The corresponding main goes like this.

int main()
{
    vector< vector<int> > myInt;
    vector<int> result;

    myInt.push_back(vector<int>() );
    myInt.push_back(vector<int>() );
    myInt.push_back(vector<int>() );

    myInt[0].push_back(10);
    myInt[0].push_back(12);
    myInt[0].push_back(15);


    myInt[1].push_back(20);
    myInt[1].push_back(21);
    myInt[1].push_back(22);

    myInt[2].push_back(14);
    myInt[2].push_back(17);
    myInt[2].push_back(30);

    mergeAll(myInt,result);

    for ( int i = 0; i < result.size() ; ++i)
    {
        cout << result[i] << endl;
    }
}

Answer 1

All you need is two pointers (or just int index counters), checking for minimum between array A and B, copying the value over to the resultant list, and incrementing the pointer of the array the minimum came from. If you run out of elements on one source array, copy the remainder of the second to the resultant and you're done.

Edit: You can trivially expand this to N arrays.

Edit: Don't trivially expand this to N arrays :-). Do two at a time. Silly me.

Answer 2

You could just stick them all into a multiset. That will handle the sorting for you.

Answer 3

If you are merging very many vector together, then you could speed up performance by using a sort of tree to determine which vector contains the smallest element. This is probably not necessary for your application, but comment if it is and I'll try to work it out.

Answer 4

Perhaps I'm misunderstanding the question...and I feel like I'm misunderstanding your solution.

That said, maybe this answer is totally off-base and not helpful.

But, especially with the number of vectors and push_back's you're already using, why do you not just use std::sort?

#include <algorithm>
void mergeAll(const vector<vector<int>> &origList, vector<int> &resultList)
{
    for(int i = 0; i < origList.size(); ++i)
    {
        resultList.insert(resultList.end(), origList[i].begin(), origList[i].end());
    }
    std::sort(resultList.begin(), resultList.end());
}

I apologize if this is totally off from what you're looking for.
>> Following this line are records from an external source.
-- ==== Sys2Proof/Laws/Plain.lean ====
section
/-!
SUPPORT. An instruction followed pan-cycle by pan-cycle while every byte it reads or writes lies outside $E000 to $EFFF: where it
stands, and what each kind of pan-cycle adds.
-/
namespace Sys2Proof.Machine

/-- The image `q` stands `n` pan-cycles after `p`, `k` of them the instruction's, with the registers `c` and the bytes `ws` written. -/
structure At (p q : Pan) (ws : List (Word × Byte)) (c : Cpu) (n k : Nat) : Prop where
  only : Pan.OnlyCpu (p.pokes ws) q
  cpu : q.cpu = c
  clk : q.clk = p.clk + n
  cyc : q.core.cyc = k
  abort : q.abort = false
  rep : q.core.rep = false
  calm : q.unsettled = false

theorem Pan.pokes_append (ws : List (Word × Byte)) (a : Word) (v : Byte) (p : Pan) :
    p.pokes (ws ++ [(a, v)]) = (p.pokes ws).poke a v := by simp [Pan.pokes]

/-- Bytes written outside $E000 to $EFFF hand nothing on and move nothing else. -/
theorem Pan.pokes_frame : ∀ (ws : List (Word × Byte)) (p : Pan), (∀ w ∈ ws, plainAddr w.1) →
    (p.pokes ws).out = p.out ∧ (p.pokes ws).frame = p.frame ∧ (p.pokes ws).crust.served = p.crust.served ∧
      (p.pokes ws).abort = p.abort
  | [], _, _ => ⟨rfl, rfl, rfl, rfl⟩
  | w :: ws, p, h => by
    have hw := h w (by simp)
    have := Pan.pokes_frame ws (p.poke w.1 w.2) (fun u hu => h u (by simp [hu]))
    exact ⟨this.1.trans (Pan.poke_plain_out hw _ _), this.2.1.trans (Pan.poke_frameNo _ _ _), this.2.2.1.trans (Pan.poke_served _ _ _),
      this.2.2.2.trans (Pan.poke_plain_abort hw _ _)⟩

/-- Reading a byte that none of the writes reached through the title. -/
theorem Pan.pokes_memory_rom {p : Pan} : ∀ (ws : List (Word × Byte)), (∀ w ∈ ws, plainAddr w.1) → ∀ n,
    (p.pokes ws).romByte n = p.romByte n
  | [], _, _ => rfl
  | w :: ws, h, n => by
    have hw := h w (by simp)
    have := Pan.pokes_memory_rom (p := p.poke w.1 w.2) ws (fun u hu => h u (by simp [hu])) n
    refine this.trans ?_
    unfold Pan.romByte
    rw [(Pan.poke_frame w.1 w.2 p).cfg]

section steps
variable {p q : Pan} {ws : List (Word × Byte)} {c : Cpu} {n k : Nat}

theorem At.fetched (hc : p.unsettled = false) (ha : p.abort = false) (hr : p.core.rep = false) (h : plainAddr p.cpu.pc) :
    At p (p.fetched).spend [] { p.cpu with pc := p.cpu.pc + 1 } 1 1 :=
  ⟨(Pan.fetched_only h).spend, by simp, by simp, by simp, by simpa using ha, by simpa using hr, by simpa using hc⟩

theorem At.operand (h : At p q ws c n k) (hp : plainAddr c.pc) :
    At p (q.operand).spend ws { c with pc := c.pc + 1 } (n + 1) (k + 1) :=
  ⟨(h.only.trans (Pan.operand_only (h.cpu ▸ hp))).spend, by simp [h.cpu], by simp [h.clk]; omega, by simp [h.cyc], by simpa using h.abort,
    by simpa using h.rep, by simpa using h.calm⟩

theorem At.internal (h : At p q ws c n k) : At p (q.internal).spend ws c (n + 1) (k + 1) :=
  ⟨(h.only.core _).spend, by simp [Pan.internal, h.cpu], by simp [Pan.internal, h.clk]; omega, by simp [Pan.internal, Core.advance, h.cyc],
    by simpa [Pan.internal] using h.abort, by simpa [Pan.internal, Core.advance] using h.rep, by simpa [Pan.internal] using h.calm⟩

theorem At.push (h : At p q ws c n k) (hs : plainAddr c.s) {g : Pan → Byte} {v : Byte} (hv : g q = v) :
    At p (pushByte g q).spend (ws ++ [(c.s, v)]) { c with s := c.s - 1 } (n + 1) (k + 1) := by
  have e : pushByte g q = ((q.poke c.s v).modCore Core.advance).modCpu (fun c => { c with s := c.s - 1 }) := by
    simp only [pushByte, Pan.writeByte, hv, h.cpu]
  rw [e]
  refine ⟨?_, by simp [h.cpu], by simp [h.clk]; omega, by simp [Core.advance, h.cyc], ?_, by simpa [Core.advance] using h.rep,
    by simpa [Pan.poke_plain_unsettled hs] using h.calm⟩
  · rw [Pan.pokes_append]
    exact (((h.only.poke hs v).core _).cpu _).spend
  · simpa [Pan.poke_plain_abort hs] using h.abort

end steps

/-- What the last pan-cycle's work leaves is what the plan leaves. -/
theorem At.ends {p q : Pan} {ws : List (Word × Byte)} {c : Cpu} {n k : Nat} {f : Micro} (hc : q.unsettled = false) (h : At p (f q).spend ws c n k) :
    ∃ r, runPlan [lastCycle f] q = r ∧ r.cpu = c ∧ r.clk = p.clk + n ∧ Pan.OnlyCpu (p.pokes ws) r := by
  have ha : (f q).abort = false := h.abort
  have hr : (f q).core.rep = false := h.rep
  obtain ⟨r, e, k1, k2, k3, -⟩ := runPlan_ends hc ha hr
  refine ⟨r, e, k2.trans h.cpu, ?_, ?_⟩
  · rw [k3]; exact h.clk
  · exact Pan.OnlyCpu.trans (Pan.OnlyCpu.trans h.only (by rfl)) k1

/-- A pan-cycle that is not the last. -/
theorem At.more {p q : Pan} {ws : List (Word × Byte)} {c : Cpu} {n k : Nat} {u : Micro} (us : List Micro)
    (hc : q.unsettled = false) (h : At p (u q).spend ws c n (k + 1)) : runPlan (u :: us) q = runPlan us (u q).spend :=
  runPlan_more hc h.abort (by have := h.cyc; simp at this; omega)

/-- An instruction whose plan ends so completes so. -/
theorem runs_of {i : Instr} {s : State} {p : Nat} {x : Site} {o : Op} {m : Mode} {c : Cpu} {n : Nat} {ws : List (Word × Byte)}
    (b : State.Begins s p x o m) (e : exec i s = s.instruct p o m) (hw : ∀ w ∈ ws, plainAddr w.1)
    (h : ∃ r, runPlan (plan o.action m) x.pan = r ∧ r.cpu = c ∧ r.clk = x.pan.clk + n ∧ Pan.OnlyCpu (x.pan.pokes ws) r) :
    Runs i s p x c n (x.pan.pokes ws) := by
  obtain ⟨r, h1, h2, h3, h4⟩ := h
  have f := Pan.pokes_frame ws x.pan hw
  exact ⟨r, by rw [e]; exact State.instruct_next b h1 (h4.quiet (f.1.trans b.out) f.2.1 (f.2.2.1.trans b.served)), h2, h3, h4⟩

end Sys2Proof.Machine
end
But it's how I understood the problem and the solution.

std::sort runs in O(N log (N)) http://www.cppreference.com/wiki/stl/algorithm/sort

Answer 5

If you want to take advantage of multi-threading then a fairly good solution would be to just merge 2 lists at a time.

ie suppose you have 9 lists.

merge list 0 with 1. merge list 2 with 3. merge list 4 with 5. merge list 6 with 7.

These can be performed concurrently.

Then:

merge list 0&1 with 2&3 merge list 4&5 with 6&7

Again these can be performed concurrently.

then merge list 0,1,2&3 with list 4,5,6&7

finally merge list 0,1,2,3,4,5,6&7 with list 8.

Job done.

I'm not sure on the complexity of that but it seems the obvious solution and DOES have the bonus of being multi-threadable to some extent.

Answer 6

You can generalize Merge Sort algorithm and work with multiple pointers. Initially, all of them are pointing to the beginning of each array. You maintain these pointers sorted (by the values they point to) in a priority queue. In each step, you remove the smallest element in the heap in O(log n) (n is the number of arrays). You then output the element pointed by the extracted pointer. Now you increment this pointer in one position and if you didn't reach the end of the array, reinsert in the priority queue in O(log n). Proceed this way until the heap is not empty. If there are a total of m elements, the complexity is O(m log n). The elements are output in sorted order this way.

Answer 7

Consider the priority-queue implementation in this answer linked in a comment above: http://stackoverflow.com/questions/886178/merging-8-sorted-lists-in-c-which-algorithm-should-i-use/886203#886203

It's O(n lg m) time (where n = total number of items and m = number of lists).

Answer 8

Its not entirely related to your problem, but I would that instead of loading the vector size into a seperate variables

int totalNumbers = listOfIntegers.size();

You just access it directly through the .size() function - from my understanding of the still it just returns a member anyway.